Bioinformatics

Exploiting genomic data to understand viral evolution

An unusual algal virus

We isolated a high copy number viral genome from an algal cell whose genome was sequenced with the phi29 polymerase (Yoon et al., 2011). Some of its genomic architecture resembles a geminivirus (an ambisense geneome with a putative Rep gene in the complementary sense), but also has strong similarities to characterized animal circoviruses: a similar stem-loop including an identical origin of replication (CAGTATTAC) to canary circovirus and a basic residue-rich N-terminus to the predicted protein product of the unknown ORF, just like circovirus coat proteins. However, the putative replication-associated protein has the greatest similarity to Rep proteins of nanoviruses, a third family of ssDNA viruses. The novel genome has no homology with known algal viruses, and currently defies classification.

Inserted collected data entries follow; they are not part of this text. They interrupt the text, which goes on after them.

-- ==== Sys2Proof/Machine/Flags.lean ====
section
/-!
DEFINITION. The floating-point control registers: the mode an instruction rounds in (03 R46, R49), what a write of fflags or frm
leaves (03 R49, 07 R174), and lifting a code with flags to words with flags (03 R48, R50).
-/
namespace Sys2Proof.Machine

/-- The mode of a code of frm; 0b101 to 0b111 are never held (R49). -/
def modeOf (frm : BitVec 3) : RMode :=
  match frm.toNat with
  | 1 => .rn | 2 => .rz | 3 => .ru | 4 => .rd | _ => .rne

/-- The mode an instruction's modifier selects (R46). -/
def Crew.rmode (c : Crew) : Rm → RMode
  | .rne => .rne | .rn => .rn | .rz => .rz | .ru => .ru | .rd => .rd | .rdyn => modeOf c.frm

/-- A write of fflags replaces the five flags; reserved bits ignore it (R49, R50). -/
def Crew.writeFflags (c : Crew) (w : Word) : Crew := { c with fflags := w.extractLsb' 0 5 }

/-- A write of frm; codes 0b101 to 0b111 leave MODE unchanged (R49). -/
def Crew.writeFrm (c : Crew) (w : Word) : Crew :=
  if (w.extractLsb' 0 3).toNat < 5 then { c with frm := w.extractLsb' 0 3 } else c

/-- A write of emask (R134). -/
def Crew.writeEmask (c : Crew) (w : Word) : Crew := { c with emask := w.extractLsb' 0 8 }

/-- No flags. -/
def quiet (ws : List Word) : List Word × BitVec 5 := (ws, 0)

/-- A 32-bit code with its flags as a result. -/
def FRes.w32 (r : FRes) : List Word × BitVec 5 := ([BitVec.ofNat 32 r.1], r.2)

/-- A 64-bit code with its flags as a pair. -/
def FRes.w64 (r : FRes) : List Word × BitVec 5 := (words2 (BitVec.ofNat 64 r.1), r.2)

/-- Two 16-bit results packed in one word, the flags of both halves (R156). -/
def pack2 (lo hi : FRes) : List Word × BitVec 5 := ([BitVec.ofNat 32 (lo.1 + 2 ^ 16 * hi.1)], lo.2 ||| hi.2)

/-- The 16-bit halves of a word. -/
def half0 (w : Word) : Nat := w.toNat % 2 ^ 16
def half1 (w : Word) : Nat := w.toNat / 2 ^ 16

end Sys2Proof.Machine
end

Novel ssDNA virus discovery

The recent commercialization of a polymerase (isolated from phage phi29) that preferentially amplifies circular single-stranded DNA has led to a new age in the discovery and taxonomy of ssDNA viruses, most of which have small, circular genomes. We and our collaborators are searching for novel ssDNA viruses both where we expect to find them them (in the insect vectors that transmit plant pathogenic ssDNA geminiviruses) and in metagenomic data sets. We are very interested in understanding how various ssDNA virus families are related to one another and assessing the ease of gene flow between these distinct kinds of ssDNA viruses.

RNA viruses evolve quickly and RNA viruses are small (always less than ~32 kb, usually less than ~15 kb). Both of these traits are attributed to the high mutation rate of RNA viruses, which itself is attributed to the lack of proofreading of RNA polymerases and the inability of error-correction enzymes to operate on RNA. However, there are other kinds of size-limited viruses, such as ssDNA viruses; none larger than ~25kb have been found. Through our research and the work of other groups, we now know many ssDNA viruses evolve as quickly as RNA viruses. How do ssDNA viruses have similar sizes and similar evolutionary dynamics as RNA viruses when they are not replicated with RNA polymerases. Do ssDNA viruses have high mutation rates, and if so, how do they achieve them when they are replicated with host cellular DNA polymerases? Are ssDNA viruses size limited for the similar reasons as the similarly sized RNA viruses? We use both experimental and bioinformatic approaches to this question.

We use a Bayesian MCMC phylogenetics program called BEAST to analyze viral sequences sampled from nature at different times to estimate the rate of molecular evolution in RNA and ssDNA viruses. It calculates a distribution of the most likely nucleotide substitution rate: the number of fixed mutations (substitutions) per site per year. If the evolution is completely neutral, then the substitution rate only reflects the mutation rate, so organisms that have a high neutral substitution rate must have a high mutation rate. If there is substantial positive selection -- when a virus is adapting to a novel host, perhaps -- then the substitution rate can be higher than the neutral substitution rate. Conversely, if there is purifying selection, as occurs in important protein-coding genes, the the substitution rate will be lower than the neutral substitution rate as most mutations are selected against and lost from the population. While viral sequences in GenBank don’t immediately tell us anything about the mutation rate of their species, nucleotide substitution rates offers us a window onto mutation rates and rooted phylogenies contain some information on mutational dynamics. These results inform the design of our wet lab experiments on fast-evolving viral population diversity and mutation rates.